In essence, these frameworks transform theoretical machine learning concepts into practical, deployable solutions, enabling a wide range of applications from image recognition and natural language processing to fraud detection and medical diagnosis.

#### Use Case: Classification with `scikit-learn`

Let's use the Iris dataset, a classic dataset for classification, to demonstrate how to train a simple classifier using `scikit-learn`.

In [6]:
import pandas as pd
from sklearn.datasets import load_iris
from sklearn.model_selection import train_test_split
from sklearn.linear_model import LogisticRegression
from sklearn.metrics import accuracy_score

# 1. Load the dataset
iris = load_iris()
X = iris.data  # Features
y = iris.target # Target variable (species)

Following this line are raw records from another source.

-- ==== Sys2Proof/Laws/Registers.lean ====
section
/-! SUPPORT. Quarters, fast registers and modifiers: reading after writing (00_scope R7, 10_state R11 and R12). -/

namespace Sys2Proof.Machine

/-! Quarters of a word. -/

theorem quarter_eq_getLsbD (w : Word) (k i : Nat) (h : i < 13) :
    (quarter w k).getLsbD i = w.getLsbD (39 - 13 * (k % 4) + i) := by
  simp [quarter, h]

theorem ofQuarters_getLsbD (a b c d : Group) (i : Nat) :
    (ofQuarters a b c d).getLsbD i =
      if i < 13 then d.getLsbD i else if i < 26 then c.getLsbD (i - 13)
      else if i < 39 then b.getLsbD (i - 26) else a.getLsbD (i - 39) := by
  unfold ofQuarters
  rw [BitVec.getLsbD_append, BitVec.getLsbD_append, BitVec.getLsbD_append]
  by_cases h1 : i < 13
  · simp [h1]
  · by_cases h2 : i < 26
    · have h3 : i - 13 < 13 := by omega
      simp [h1, h2, h3]
    · by_cases h4 : i < 39
      · have h3 : ¬ i - 13 < 13 := by omega
        have h5 : i - 13 - 13 < 13 := by omega
        have h6 : i - 13 - 13 = i - 26 := by omega
        simp [h1, h2, h3, h4, h6, show i - 26 < 13 by omega]
      · have h3 : ¬ i - 13 < 13 := by omega
        have h6 : i - 13 - 13 = i - 26 := by omega
        have h7 : i - 26 - 13 = i - 39 := by omega
        simp [h1, h2, h3, h4, h6, h7, show ¬ i - 26 < 13 by omega]

@[simp] theorem quarter_ofQuarters_zero (a b c d : Group) : quarter (ofQuarters a b c d) 0 = a := by
  refine BitVec.eq_of_getLsbD_eq fun i h => ?_
  rw [quarter_eq_getLsbD _ _ _ h, ofQuarters_getLsbD]
  simp [show ¬ 39 + i < 13 by omega, show ¬ 39 + i < 26 by omega]

@[simp] theorem quarter_ofQuarters_one (a b c d : Group) : quarter (ofQuarters a b c d) 1 = b := by
  refine BitVec.eq_of_getLsbD_eq fun i h => ?_
  rw [quarter_eq_getLsbD _ _ _ h, ofQuarters_getLsbD]
  simp [show ¬ 26 + i < 13 by omega, show 26 + i < 39 by omega]

@[simp] theorem quarter_ofQuarters_two (a b c d : Group) : quarter (ofQuarters a b c d) 2 = c := by
  refine BitVec.eq_of_getLsbD_eq fun i h => ?_
  rw [quarter_eq_getLsbD _ _ _ h, ofQuarters_getLsbD]
  simp [show 13 + i < 26 by omega]

@[simp] theorem quarter_ofQuarters_three (a b c d : Group) : quarter (ofQuarters a b c d) 3 = d := by
  refine BitVec.eq_of_getLsbD_eq fun i h => ?_
  rw [quarter_eq_getLsbD _ _ _ h, ofQuarters_getLsbD]
  simp [h]

/-- Quarter numbers count modulo 4. -/
theorem quarter_mod (w : Word) (k : Nat) : quarter w (k % 4) = quarter w k := by simp [quarter]

/-- A quarter after replacing a quarter (R7). -/
theorem quarter_setQuarter (w : Word) (j k : Nat) (v : Group) :
    quarter (setQuarter w k v) j = if j % 4 = k % 4 then v else quarter w j := by
  have hk : k % 4 = 0 ∨ k % 4 = 1 ∨ k % 4 = 2 ∨ k % 4 = 3 := by omega
  have hj : j % 4 = 0 ∨ j % 4 = 1 ∨ j % 4 = 2 ∨ j % 4 = 3 := by omega
  rw [← quarter_mod _ j, ← quarter_mod w j]
  unfold setQuarter
  rcases hk with h | h | h | h <;> rcases hj with g | g | g | g <;> rw [h, g] <;> simp

@[simp] theorem quarter_setQuarter_same (w : Word) (k : Nat) (v : Group) :
    quarter (setQuarter w k v) k = v := by simp [quarter_setQuarter]

/-- Four equal quarters (R6). -/
theorem quarter_rep4 (v : Group) (k : Nat) : quarter (rep4 v) k = v := by
  have hk : k % 4 = 0 ∨ k % 4 = 1 ∨ k % 4 = 2 ∨ k % 4 = 3 := by omega
  rw [← quarter_mod]
  unfold rep4
  rcases hk with h | h | h | h <;> rw [h] <;> simp

/-! Fast registers. -/

theorem State.getF_eq (s : State) (j : Nat) (h : j < 10) : s.getF j = s.fast[j] := by
  simp [State.getF, Vector.getD, h]

/-- F[j] after F[k] <- v, for registers that exist (R8). -/
theorem State.getF_setF (s : State) (j k : Nat) (v : Word) :
    (s.setF k v).getF j = if j = k ∧ j < 10 then v else s.getF j := by
  by_cases h : j < 10
  · rw [State.getF_eq _ _ h, State.getF_eq _ _ h]
    simp only [State.setF_fast, Vector.getElem_setIfInBounds]
    by_cases hk : k = j
    · simp [hk, h]
    · simp [hk, Ne.symm hk]
  · simp [State.getF, Vector.getD, h]

@[simp] theorem State.getF_setF_same (s : State) (k : Nat) (v : Word) (h : k < 10) :
    (s.setF k v).getF k = v := by simp [State.getF_setF, h]

theorem State.getF_setF_ne (s : State) {j k : Nat} (v : Word) (h : j ≠ k) :
    (s.setF k v).getF j = s.getF j := by simp [State.getF_setF, h]

/-- A register reads the same wherever the fast registers are the same. -/
theorem State.getF_congr {s t : State} (h : t.fast = s.fast) (j : Nat) : t.getF j = s.getF j := by
  simp [State.getF, h]

theorem State.getM_congr {s t : State} (h : t.fast = s.fast) (i : BitVec 4) : t.getM i = s.getM i := by
  simp [State.getM, State.getF_congr h]

/-! Modifiers. -/

/-- The fast register of a modifier exists and is one of F4 to F7 (R12). -/
theorem modifier_register (i : BitVec 4) : 4 ≤ 4 + i.toNat / 4 ∧ 4 + i.toNat / 4 < 8 := by
  have := i.isLt
  omega

/-- Two modifiers in one register and one quarter are the same (R12). -/
theorem modifier_eq {i j : BitVec 4} (h1 : 4 + i.toNat / 4 = 4 + j.toNat / 4)
    (h2 : i.toNat % 4 = j.toNat % 4) : i = j := by
  apply BitVec.eq_of_toNat_eq
  omega

/-- M[i] after M[j] <- v (R12). -/
theorem State.getM_setM (s : State) (i j : BitVec 4) (v : Group) :
    (s.setM j v).getM i = if i = j then v else s.getM i := by
  have hj := modifier_register j
  unfold State.getM State.setM
  rw [State.getF_setF]
  by_cases hr : 4 + i.toNat / 4 = 4 + j.toNat / 4
  · rw [if_pos ⟨hr, by omega⟩, quarter_setQuarter]
    by_cases hq : i.toNat % 4 = j.toNat % 4
    · simp [modifier_eq hr hq]
    · have : i ≠ j := fun h => hq (by rw [h])
      rw [if_neg (by simpa [Nat.mod_mod] using hq), if_neg this, hr]
  · have : i ≠ j := fun h => hr (by rw [h])
    rw [if_neg (fun h => hr h.1), if_neg this]

@[simp] theorem State.getM_setM_same (s : State) (i : BitVec 4) (v : Group) :
    (s.setM i v).getM i = v := by simp [State.getM_setM]

/-- A fast register after M[i] <- v: only the register that holds M[i] changes (R12). -/
theorem State.getF_setM (s : State) (i : BitVec 4) (v : Group) (j : Nat) (h : j ≠ 4 + i.toNat / 4) :
    (s.setM i v).getF j = s.getF j := State.getF_setF_ne s _ h

/-- Outside F4 to F7 no modifier shows. -/
theorem State.getF_setM_low (s : State) (i : BitVec 4) (v : Group) (j : Nat) (h : j < 4 ∨ 8 ≤ j) :
    (s.setM i v).getF j = s.getF j :=
  State.getF_setM s i v j (by have := modifier_register i; omega)

/-- A modifier after F[k] <- v, its own register apart (R12). -/
theorem State.getM_setF (s : State) (i : BitVec 4) (k : Nat) (v : Word) (h : 4 + i.toNat / 4 ≠ k) :
    (s.setF k v).getM i = s.getM i := by
  simp [State.getM, State.getF_setF, h]

/-- A modifier is not in F0 to F3, F8 or F9. -/
theorem State.getM_setF_low (s : State) (i : BitVec 4) (k : Nat) (v : Word) (h : k < 4 ∨ 8 ≤ k) :
    (s.setF k v).getM i = s.getM i :=
  State.getM_setF s i k v (by have := modifier_register i; omega)

/-- Counting (R197). -/
theorem State.getM_countM (s : State) (i j : BitVec 4) :
    (s.countM j).getM i = if i = j then s.getM j + 1 else s.getM i := State.getM_setM s i j _

end Sys2Proof.Machine
end

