-- ==== Sys2Proof/Tests/Slice0.lean ====
section
/-! SUPPORT. Tests on fixed values: words decoded by hand from the spec's tables (30_encoding), one step of each order with the values of 95_test_vectors section 2, ill-formed terms, and for each statement a state and operands that meet all its hypotheses. -/

namespace Sys2Proof.Tests

open Sys2Proof.Machine

/-! Ill-formed terms (R63 to R65). -/

theorem test_zero_operand_needs_b_from_11 : WellFormed (.cad (.zero 10)) = false := by decide

theorem test_register_destination_is_never_8 : WellFormed (.str (.fast 8)) = false := by decide

theorem test_missing_address_is_never_b_8 : WellFormed (.cae (.noAddress 8)) = false := by decide

/-! Decoding: control groups written out as 64 F + 4 B + C from the tables of 30_encoding, one order of each code; the words of 95_test_vectors 2.1 are among them. -/

/-- What some control groups decode to. -/
def reads (gs : List Group) : Option (Instr × List Group) := (decode gs).toOption

/-- Each list of groups decodes to the order beside it, with nothing left over. -/
def allRead (l : List (List Group × Instr)) : Bool := l.all fun p => reads p.1 == some (p.2, [])

theorem test_decode_arithmetic_forms : allRead [
    ([0x109D], .cad (.core (.counted 7))),
    ([0x10A3, 200], .cad (.core (.fixed 200))),
    ([0x109E, 600], .cad (.core (.indexed 7 600))),
    ([0x109C], .cad (.core (.direct 7))),
    ([0x1087], .cad (.fast 1)),
    ([0x10A7, 8191], .cad (.integer 8191)),
    ([0x10AB, 3], .cad (.fraction 3)),
    ([0x10BF], .cad (.zero 15)),
    ([0x10AF], .cad (.zero 11))] = true := by decide

theorem test_decode_arithmetic_orders : allRead [
    ([0x101D], .csb (.core (.counted 7))),
    ([0x1063, 200], .cst (.core (.fixed 200))),
    ([0x10DE, 600], .cat (.core (.indexed 7 600))),
    ([0x111C], .not (.core (.direct 7))),
    ([0x1147], .and (.fast 1)),
    ([0x11A7, 8191], .lor (.integer 8191)),
    ([0x11EB, 3], .dba (.fraction 3)),
    ([0x123F], .sub (.zero 15)),
    ([0x12AF], .add (.zero 11)),
    ([0x141D], .mpy (.core (.counted 7))),
    ([0x1463, 200], .div (.core (.fixed 200))),
    ([0x149E, 600], .ndv (.core (.indexed 7 600))),
    ([0x14DC], .vid (.core (.direct 7))),
    ([0x1847], .ldq (.fast 1)),
    ([0x18A7, 8191], .dav (.integer 8191))] = true := by decide

theorem test_decode_store_orders : allRead [
    ([0x1323, 201], .ssc (.core (.fixed 201))),
    ([0x139B], .asc (.fast 6)),
    ([0x1503], .str (.fast 0)),
    ([0x1547], .xch (.fast 1)),
    ([0x15A7], .stc (.fast 9)),
    ([0x15D5], .stn (.core (.counted 5))),
    ([0x163E, 8191], .stf (.core (.indexed 15 8191))),
    ([0x1648], .sif (.core (.direct 2))),
    ([0x16A3, 201], .seq (.core (.fixed 201))),
    ([0x171B], .stu (.fast 6)),
    ([0x1743], .stl (.fast 0)),
    ([0x1787], .stq (.fast 1)),
    ([0x18E7], .srm (.fast 9))] = true := by decide

theorem test_decode_address_orders : allRead [
    ([0x0463, 22], .atn (.addr (.fixed 22))),
    ([0x0483], .ibt (.noAddress 0)),
    ([0x04C8], .pid (.addr (.direct 2))),
    ([0x0855], .sfn (.addr (.counted 5))),
    ([0x0892, 600], .fbf (.addr (.indexed 4 600))),
    ([0x08E3, 22], .bbf (.addr (.fixed 22))),
    ([0x0B03], .jlh (.noAddress 0)),
    ([0x0C08], .lin (.addr (.direct 2))),
    ([0x0C55], .orb (.addr (.counted 5))),
    ([0x0C92, 600], .pod (.addr (.indexed 4 600))),
    ([0x1263, 22], .sbe (.addr (.fixed 22))),
    ([0x12C3], .ade (.noAddress 0)),
    ([0x1348], .cse (.addr (.direct 2))),
    ([0x13D5], .cae (.addr (.counted 5))),
    ([0x1952, 600], .lrs (.addr (.indexed 4 600))),
    ([0x19E3, 22], .ars (.addr (.fixed 22)))] = true := by decide

theorem test_decode_short_orders : allRead [
    ([0x17CC], .sex 3 0),
    ([0x16C2], .sia 0 2),
    ([0x0BCD], .cjf 3 1),
    ([0x0B4C], .cjs 3 0),
    ([0x0680], .asn 0),
    ([0x0EBF], .ssn 63),
    ([0x0ED6], .ssr 22),
    ([0x0CC0], .hlt 0 0),
    ([0x0CFF], .hlt 15 3)] = true := by decide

# Create a DataFrame for better viewing (optional)
iris_df = pd.DataFrame(data=X, columns=iris.feature_names)
iris_df['species'] = iris.target_names[y]
display(iris_df.head())

print(f"\nDataset shape: {X.shape}")
print(f"Target classes: {iris.target_names}")

Unnamed: 0,sepal length (cm),sepal width (cm),petal length (cm),petal width (cm),species
0,5.1,3.5,1.4,0.2,setosa
1,4.9,3.0,1.4,0.2,setosa
2,4.7,3.2,1.3,0.2,setosa
3,4.6,3.1,1.5,0.2,setosa
4,5.0,3.6,1.4,0.2,setosa



Dataset shape: (150, 4)
Target classes: ['setosa' 'versicolor' 'virginica']


#### Explanation:

*   `load_iris()`: Loads the Iris dataset.
*   `X` and `y`: `X` contains the features (sepal length, sepal width, petal length, petal width), and `y` contains the target (species: setosa, versicolor, virginica).
*   `pd.DataFrame`: We create a Pandas DataFrame to display the data in a more readable format, adding species names for clarity.

Next, we'll split the data into training and testing sets, train a Logistic Regression model, and evaluate its performance.

In [7]:
# 2. Split data into training and testing sets
# We reserve 20% of the data for testing, and use a random_state for reproducibility.
X_train, X_test, y_train, y_test = train_test_split(X, y, test_size=0.2, random_state=42)

print(f"\nTraining data shape: {X_train.shape}, {y_train.shape}")
print(f"Testing data shape: {X_test.shape}, {y_test.shape}")

# 3. Initialize and train a Logistic Regression model
model = LogisticRegression(max_iter=200, solver='liblinear') # Increased max_iter for convergence
model.fit(X_train, y_train)

# 4. Make predictions on the test set
y_pred = model.predict(X_test)

# 5. Evaluate the model
accuracy = accuracy_score(y_test, y_pred)
print(f"\nModel Accuracy on test set: {accuracy:.2f}")

# Let's see a few predictions vs actual values
predictions_df = pd.DataFrame({'Actual': y_test, 'Predicted': y_pred})
predictions_df['Actual Species'] = iris.target_names[y_test]
predictions_df['Predicted Species'] = iris.target_names[y_pred]
display(predictions_df.head())


Training data shape: (120, 4), (120,)
Testing data shape: (30, 4), (30,)

Model Accuracy on test set: 1.00


Unnamed: 0,Actual,Predicted,Actual Species,Predicted Species
0,1,1,versicolor,versicolor
1,0,0,setosa,setosa
2,2,2,virginica,virginica
3,1,1,versicolor,versicolor
4,1,1,versicolor,versicolor


#### Explanation:

*   `train_test_split`: Divides the dataset into two subsets: one for training the model (`X_train`, `y_train`) and one for evaluating its performance (`X_test`, `y_test`). `test_size=0.2` means 20% of the data is used for testing.
*   `LogisticRegression()`: Initializes a logistic regression model. This is a simple yet effective algorithm for binary and multiclass classification.
*   `model.fit(X_train, y_train)`: Trains the model using the training data. The model learns the relationships between features (`X_train`) and target labels (`y_train`).
*   `model.predict(X_test)`: Uses the trained model to make predictions on the unseen test data.
*   `accuracy_score(y_test, y_pred)`: Calculates the accuracy of the model by comparing the predicted labels (`y_pred`) with the true labels (`y_test`).

This example showcases the fundamental steps in a machine learning workflow using `scikit-learn`: data loading, splitting, model training, prediction, and evaluation.